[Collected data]
+ + +

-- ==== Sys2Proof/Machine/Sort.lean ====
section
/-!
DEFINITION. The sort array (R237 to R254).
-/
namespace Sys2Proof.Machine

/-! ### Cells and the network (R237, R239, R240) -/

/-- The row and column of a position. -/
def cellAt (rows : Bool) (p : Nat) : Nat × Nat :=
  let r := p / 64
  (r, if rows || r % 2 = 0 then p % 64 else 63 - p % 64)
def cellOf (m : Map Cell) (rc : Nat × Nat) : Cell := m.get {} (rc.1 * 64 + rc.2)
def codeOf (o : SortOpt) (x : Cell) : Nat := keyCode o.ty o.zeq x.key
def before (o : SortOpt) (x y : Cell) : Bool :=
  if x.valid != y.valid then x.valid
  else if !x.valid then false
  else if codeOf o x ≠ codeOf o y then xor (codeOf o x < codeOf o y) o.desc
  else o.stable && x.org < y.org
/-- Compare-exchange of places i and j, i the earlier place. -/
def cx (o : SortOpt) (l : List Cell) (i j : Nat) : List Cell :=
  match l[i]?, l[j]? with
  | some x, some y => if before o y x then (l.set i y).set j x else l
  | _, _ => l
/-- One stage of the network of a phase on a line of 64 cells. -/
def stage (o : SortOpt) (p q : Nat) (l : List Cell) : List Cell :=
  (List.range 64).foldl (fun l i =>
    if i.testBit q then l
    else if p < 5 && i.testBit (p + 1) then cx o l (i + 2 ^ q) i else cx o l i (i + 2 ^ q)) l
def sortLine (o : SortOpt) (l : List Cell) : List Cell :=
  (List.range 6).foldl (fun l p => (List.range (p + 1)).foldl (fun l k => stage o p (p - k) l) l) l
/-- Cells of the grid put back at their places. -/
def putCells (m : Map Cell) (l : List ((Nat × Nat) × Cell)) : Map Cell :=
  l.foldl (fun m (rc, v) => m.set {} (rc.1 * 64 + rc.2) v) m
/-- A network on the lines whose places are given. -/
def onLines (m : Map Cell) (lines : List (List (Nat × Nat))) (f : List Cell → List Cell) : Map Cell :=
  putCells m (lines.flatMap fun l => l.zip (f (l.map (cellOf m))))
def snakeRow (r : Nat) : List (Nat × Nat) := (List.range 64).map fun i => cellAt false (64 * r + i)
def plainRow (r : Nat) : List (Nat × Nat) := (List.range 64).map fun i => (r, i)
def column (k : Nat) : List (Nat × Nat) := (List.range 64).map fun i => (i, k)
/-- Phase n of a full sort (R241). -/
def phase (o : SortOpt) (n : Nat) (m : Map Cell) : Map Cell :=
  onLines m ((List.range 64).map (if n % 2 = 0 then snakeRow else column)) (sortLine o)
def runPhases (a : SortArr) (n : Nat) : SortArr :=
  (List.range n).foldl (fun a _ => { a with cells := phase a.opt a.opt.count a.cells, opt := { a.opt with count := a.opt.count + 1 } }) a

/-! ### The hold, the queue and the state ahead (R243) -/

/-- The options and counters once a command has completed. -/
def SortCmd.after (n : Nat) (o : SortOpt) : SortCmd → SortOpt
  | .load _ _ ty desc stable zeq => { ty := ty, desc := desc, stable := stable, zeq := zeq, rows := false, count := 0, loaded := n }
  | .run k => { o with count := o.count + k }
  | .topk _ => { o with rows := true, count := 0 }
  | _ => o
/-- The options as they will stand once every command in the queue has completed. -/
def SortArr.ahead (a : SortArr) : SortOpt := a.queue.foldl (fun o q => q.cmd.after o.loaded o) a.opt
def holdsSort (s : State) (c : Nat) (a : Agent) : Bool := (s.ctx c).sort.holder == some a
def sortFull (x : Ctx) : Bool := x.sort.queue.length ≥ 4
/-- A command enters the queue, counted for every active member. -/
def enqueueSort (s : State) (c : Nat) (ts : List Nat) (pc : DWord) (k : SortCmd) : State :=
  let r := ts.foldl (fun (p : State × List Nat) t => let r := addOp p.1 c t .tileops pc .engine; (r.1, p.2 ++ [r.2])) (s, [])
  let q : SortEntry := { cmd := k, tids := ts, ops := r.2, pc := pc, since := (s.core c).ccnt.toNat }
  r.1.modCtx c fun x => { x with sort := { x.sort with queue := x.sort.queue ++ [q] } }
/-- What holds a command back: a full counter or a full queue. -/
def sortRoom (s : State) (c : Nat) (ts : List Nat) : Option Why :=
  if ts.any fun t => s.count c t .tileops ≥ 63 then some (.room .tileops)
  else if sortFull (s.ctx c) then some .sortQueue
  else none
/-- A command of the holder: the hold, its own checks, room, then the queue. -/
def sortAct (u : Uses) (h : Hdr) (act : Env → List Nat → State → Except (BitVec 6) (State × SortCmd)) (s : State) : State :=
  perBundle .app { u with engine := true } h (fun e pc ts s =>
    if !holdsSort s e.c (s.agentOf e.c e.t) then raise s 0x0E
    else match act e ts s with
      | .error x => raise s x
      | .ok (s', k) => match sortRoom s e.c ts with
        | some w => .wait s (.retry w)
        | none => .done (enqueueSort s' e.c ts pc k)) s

+ + +

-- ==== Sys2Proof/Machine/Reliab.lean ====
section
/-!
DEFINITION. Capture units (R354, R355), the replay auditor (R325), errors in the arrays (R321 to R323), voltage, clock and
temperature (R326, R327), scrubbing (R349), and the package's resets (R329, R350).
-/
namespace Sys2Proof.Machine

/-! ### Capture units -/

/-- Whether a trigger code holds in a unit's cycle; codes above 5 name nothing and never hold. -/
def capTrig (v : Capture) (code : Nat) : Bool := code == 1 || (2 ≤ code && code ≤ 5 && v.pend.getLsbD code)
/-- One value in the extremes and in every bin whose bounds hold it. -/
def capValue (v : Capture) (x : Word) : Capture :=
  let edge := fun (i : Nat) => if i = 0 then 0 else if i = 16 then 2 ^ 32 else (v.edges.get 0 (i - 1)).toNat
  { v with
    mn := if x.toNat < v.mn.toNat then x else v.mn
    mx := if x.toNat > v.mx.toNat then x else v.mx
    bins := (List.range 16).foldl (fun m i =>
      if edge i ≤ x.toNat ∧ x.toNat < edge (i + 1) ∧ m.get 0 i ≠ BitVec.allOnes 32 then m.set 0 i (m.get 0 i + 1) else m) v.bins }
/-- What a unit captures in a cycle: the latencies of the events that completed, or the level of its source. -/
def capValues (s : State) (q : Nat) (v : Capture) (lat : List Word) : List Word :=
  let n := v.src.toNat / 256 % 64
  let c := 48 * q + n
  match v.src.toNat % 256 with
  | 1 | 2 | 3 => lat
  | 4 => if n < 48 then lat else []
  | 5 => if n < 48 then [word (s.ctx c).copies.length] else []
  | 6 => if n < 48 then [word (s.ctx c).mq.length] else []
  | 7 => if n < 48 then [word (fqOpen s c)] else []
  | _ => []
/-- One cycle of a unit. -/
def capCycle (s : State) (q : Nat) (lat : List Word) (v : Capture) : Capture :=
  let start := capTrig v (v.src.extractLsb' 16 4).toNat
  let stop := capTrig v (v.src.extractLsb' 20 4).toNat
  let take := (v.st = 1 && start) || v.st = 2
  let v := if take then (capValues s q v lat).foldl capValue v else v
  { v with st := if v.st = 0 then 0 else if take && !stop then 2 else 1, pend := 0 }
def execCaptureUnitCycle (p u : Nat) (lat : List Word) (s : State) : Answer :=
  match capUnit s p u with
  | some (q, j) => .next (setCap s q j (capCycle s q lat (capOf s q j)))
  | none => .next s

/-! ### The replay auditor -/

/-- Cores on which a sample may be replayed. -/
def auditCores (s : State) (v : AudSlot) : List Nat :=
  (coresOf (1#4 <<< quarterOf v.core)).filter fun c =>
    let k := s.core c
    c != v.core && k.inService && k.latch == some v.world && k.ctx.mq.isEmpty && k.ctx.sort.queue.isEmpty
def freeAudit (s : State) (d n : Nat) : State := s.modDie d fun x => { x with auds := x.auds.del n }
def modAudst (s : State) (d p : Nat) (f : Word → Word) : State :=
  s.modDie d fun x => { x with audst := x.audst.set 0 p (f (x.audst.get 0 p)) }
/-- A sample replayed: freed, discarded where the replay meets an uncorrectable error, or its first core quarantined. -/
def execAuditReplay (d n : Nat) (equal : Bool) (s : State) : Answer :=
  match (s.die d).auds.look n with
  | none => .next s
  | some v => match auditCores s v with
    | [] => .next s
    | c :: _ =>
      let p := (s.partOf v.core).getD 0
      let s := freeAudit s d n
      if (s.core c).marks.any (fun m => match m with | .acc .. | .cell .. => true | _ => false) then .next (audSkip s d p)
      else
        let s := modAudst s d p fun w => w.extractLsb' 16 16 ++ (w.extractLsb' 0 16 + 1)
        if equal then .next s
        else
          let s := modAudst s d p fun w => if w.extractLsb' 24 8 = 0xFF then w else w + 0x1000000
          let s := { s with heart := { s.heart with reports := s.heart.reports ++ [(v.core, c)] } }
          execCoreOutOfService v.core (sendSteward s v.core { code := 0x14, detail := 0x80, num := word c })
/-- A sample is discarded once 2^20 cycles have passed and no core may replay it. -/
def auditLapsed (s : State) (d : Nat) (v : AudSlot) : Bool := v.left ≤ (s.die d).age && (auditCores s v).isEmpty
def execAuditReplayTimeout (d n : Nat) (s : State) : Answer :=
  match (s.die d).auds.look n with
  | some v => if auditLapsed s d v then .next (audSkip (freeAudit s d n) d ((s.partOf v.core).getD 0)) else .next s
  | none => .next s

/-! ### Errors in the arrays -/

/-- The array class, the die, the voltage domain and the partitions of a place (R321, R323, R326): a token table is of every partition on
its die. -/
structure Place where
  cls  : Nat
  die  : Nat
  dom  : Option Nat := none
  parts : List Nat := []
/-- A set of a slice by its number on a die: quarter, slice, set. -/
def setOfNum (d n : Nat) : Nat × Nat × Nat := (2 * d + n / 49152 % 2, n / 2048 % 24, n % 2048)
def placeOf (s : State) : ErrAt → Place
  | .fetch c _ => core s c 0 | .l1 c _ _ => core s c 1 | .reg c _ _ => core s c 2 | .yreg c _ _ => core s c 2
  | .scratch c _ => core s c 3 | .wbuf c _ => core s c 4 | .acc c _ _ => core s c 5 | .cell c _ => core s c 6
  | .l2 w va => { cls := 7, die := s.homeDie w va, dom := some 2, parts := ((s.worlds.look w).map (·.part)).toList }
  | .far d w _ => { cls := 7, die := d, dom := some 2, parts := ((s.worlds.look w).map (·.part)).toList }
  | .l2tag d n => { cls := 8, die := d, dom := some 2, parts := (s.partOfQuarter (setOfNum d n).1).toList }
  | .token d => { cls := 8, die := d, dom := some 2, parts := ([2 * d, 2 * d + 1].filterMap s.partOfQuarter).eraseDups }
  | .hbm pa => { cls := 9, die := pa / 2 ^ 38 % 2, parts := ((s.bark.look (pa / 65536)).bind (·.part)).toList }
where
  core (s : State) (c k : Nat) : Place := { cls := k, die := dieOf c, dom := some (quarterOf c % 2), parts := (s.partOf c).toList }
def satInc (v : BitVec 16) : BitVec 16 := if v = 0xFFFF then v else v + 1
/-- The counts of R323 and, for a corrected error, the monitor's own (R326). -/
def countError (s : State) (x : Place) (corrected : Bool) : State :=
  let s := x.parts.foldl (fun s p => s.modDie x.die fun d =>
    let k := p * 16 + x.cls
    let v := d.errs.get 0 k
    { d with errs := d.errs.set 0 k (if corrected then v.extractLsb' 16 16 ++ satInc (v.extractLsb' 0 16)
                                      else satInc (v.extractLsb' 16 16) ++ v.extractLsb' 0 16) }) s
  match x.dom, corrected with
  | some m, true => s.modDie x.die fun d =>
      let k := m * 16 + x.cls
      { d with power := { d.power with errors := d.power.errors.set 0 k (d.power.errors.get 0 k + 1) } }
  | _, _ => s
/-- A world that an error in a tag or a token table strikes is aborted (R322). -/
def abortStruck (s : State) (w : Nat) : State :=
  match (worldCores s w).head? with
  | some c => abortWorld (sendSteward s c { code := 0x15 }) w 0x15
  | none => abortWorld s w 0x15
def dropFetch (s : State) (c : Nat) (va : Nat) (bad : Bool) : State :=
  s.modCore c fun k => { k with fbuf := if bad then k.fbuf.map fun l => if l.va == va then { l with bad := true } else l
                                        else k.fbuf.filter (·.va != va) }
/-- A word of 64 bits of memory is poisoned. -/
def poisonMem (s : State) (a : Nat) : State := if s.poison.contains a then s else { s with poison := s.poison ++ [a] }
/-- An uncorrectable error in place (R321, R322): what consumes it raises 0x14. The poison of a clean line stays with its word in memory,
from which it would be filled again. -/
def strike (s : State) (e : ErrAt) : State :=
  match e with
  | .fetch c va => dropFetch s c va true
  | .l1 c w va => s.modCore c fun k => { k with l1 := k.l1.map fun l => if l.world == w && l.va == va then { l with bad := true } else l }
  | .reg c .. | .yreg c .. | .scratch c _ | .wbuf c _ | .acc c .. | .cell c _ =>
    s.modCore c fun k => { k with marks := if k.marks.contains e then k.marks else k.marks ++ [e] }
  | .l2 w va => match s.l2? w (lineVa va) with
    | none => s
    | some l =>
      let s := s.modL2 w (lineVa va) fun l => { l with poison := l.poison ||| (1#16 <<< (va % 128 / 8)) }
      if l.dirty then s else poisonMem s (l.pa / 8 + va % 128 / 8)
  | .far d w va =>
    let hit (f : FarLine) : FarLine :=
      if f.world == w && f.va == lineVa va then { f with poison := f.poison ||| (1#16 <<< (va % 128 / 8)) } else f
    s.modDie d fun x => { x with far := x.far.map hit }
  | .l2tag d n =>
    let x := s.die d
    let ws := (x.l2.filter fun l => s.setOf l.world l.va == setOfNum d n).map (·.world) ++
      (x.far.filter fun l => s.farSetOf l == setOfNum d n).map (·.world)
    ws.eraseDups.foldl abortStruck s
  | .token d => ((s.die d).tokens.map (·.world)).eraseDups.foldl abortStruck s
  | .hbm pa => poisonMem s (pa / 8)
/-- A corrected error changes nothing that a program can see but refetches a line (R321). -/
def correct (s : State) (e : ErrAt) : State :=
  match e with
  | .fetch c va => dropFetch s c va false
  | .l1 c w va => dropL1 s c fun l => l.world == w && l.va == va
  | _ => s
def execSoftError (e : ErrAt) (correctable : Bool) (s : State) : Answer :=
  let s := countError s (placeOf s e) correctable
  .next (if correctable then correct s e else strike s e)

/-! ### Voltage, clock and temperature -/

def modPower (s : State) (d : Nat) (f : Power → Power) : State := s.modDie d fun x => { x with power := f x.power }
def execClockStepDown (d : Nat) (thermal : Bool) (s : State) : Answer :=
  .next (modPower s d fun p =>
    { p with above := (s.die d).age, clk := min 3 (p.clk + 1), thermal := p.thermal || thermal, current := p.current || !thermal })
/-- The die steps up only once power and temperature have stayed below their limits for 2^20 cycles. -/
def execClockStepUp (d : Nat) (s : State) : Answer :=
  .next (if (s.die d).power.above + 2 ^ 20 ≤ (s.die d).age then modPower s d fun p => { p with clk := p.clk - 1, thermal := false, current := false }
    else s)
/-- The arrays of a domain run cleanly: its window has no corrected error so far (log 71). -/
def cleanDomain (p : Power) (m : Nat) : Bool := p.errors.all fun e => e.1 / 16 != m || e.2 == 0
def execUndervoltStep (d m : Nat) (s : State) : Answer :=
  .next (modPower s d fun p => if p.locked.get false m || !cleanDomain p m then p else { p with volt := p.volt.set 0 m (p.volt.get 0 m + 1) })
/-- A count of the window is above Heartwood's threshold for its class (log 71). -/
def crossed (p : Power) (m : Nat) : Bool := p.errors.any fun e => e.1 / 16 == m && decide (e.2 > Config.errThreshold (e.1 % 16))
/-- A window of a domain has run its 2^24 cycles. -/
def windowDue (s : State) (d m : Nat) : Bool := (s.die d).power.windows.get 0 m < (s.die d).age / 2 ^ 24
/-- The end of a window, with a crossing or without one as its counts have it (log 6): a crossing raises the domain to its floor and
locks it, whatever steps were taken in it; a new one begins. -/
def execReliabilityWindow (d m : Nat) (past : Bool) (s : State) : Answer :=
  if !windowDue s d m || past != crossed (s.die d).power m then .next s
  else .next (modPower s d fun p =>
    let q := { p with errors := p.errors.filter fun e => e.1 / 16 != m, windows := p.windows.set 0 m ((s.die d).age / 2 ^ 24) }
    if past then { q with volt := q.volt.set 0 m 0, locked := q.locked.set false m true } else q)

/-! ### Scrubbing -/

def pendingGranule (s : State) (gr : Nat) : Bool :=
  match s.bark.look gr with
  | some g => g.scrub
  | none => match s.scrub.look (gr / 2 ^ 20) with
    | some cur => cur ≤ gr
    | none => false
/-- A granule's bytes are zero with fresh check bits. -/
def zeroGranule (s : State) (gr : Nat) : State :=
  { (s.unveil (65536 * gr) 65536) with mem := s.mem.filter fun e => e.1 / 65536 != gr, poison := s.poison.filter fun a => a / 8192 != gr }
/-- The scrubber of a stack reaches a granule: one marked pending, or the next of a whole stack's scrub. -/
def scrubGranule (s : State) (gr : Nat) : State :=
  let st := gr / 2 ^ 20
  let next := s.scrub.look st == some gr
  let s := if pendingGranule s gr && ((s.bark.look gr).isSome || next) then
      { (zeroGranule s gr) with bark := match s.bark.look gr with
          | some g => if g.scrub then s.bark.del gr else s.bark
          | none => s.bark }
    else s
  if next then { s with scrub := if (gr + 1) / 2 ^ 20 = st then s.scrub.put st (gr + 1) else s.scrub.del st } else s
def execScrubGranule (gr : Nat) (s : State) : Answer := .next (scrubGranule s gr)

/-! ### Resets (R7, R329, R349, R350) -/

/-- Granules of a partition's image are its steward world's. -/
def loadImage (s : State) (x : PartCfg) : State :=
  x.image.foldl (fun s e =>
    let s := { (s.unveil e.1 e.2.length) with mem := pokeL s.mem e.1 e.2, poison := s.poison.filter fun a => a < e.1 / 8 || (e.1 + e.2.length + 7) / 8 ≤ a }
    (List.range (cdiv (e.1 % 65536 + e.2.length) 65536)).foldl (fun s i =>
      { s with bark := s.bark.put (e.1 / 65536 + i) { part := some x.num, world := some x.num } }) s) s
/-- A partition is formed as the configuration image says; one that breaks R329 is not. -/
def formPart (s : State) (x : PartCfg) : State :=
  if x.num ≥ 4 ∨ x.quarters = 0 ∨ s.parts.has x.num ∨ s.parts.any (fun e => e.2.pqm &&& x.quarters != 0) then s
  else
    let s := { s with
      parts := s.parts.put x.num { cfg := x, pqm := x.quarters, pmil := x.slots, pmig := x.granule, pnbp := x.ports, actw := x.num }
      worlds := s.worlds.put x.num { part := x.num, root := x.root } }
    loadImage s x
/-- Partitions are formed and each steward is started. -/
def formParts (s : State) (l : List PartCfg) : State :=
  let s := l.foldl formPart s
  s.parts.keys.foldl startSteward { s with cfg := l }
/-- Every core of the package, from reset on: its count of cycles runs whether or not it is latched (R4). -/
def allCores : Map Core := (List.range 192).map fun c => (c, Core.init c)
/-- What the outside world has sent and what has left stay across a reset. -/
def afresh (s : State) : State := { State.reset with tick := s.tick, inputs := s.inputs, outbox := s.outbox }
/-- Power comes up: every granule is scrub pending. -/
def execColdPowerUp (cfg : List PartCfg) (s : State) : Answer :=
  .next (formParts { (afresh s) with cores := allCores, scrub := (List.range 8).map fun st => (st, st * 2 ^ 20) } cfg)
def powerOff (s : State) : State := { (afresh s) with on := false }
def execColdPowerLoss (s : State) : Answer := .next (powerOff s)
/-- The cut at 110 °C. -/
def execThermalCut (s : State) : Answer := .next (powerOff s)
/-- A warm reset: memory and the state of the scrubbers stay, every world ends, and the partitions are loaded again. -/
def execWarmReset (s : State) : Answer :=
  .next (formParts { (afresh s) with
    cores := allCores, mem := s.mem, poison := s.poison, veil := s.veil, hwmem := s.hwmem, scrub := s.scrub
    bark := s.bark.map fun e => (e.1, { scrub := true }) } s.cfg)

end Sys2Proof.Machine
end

+ + +

● **Exercise**
Count lines, not occurrences. State how many lines of the entries contain the word "loadImage", and add nothing.

● **Reply to the exercise**
2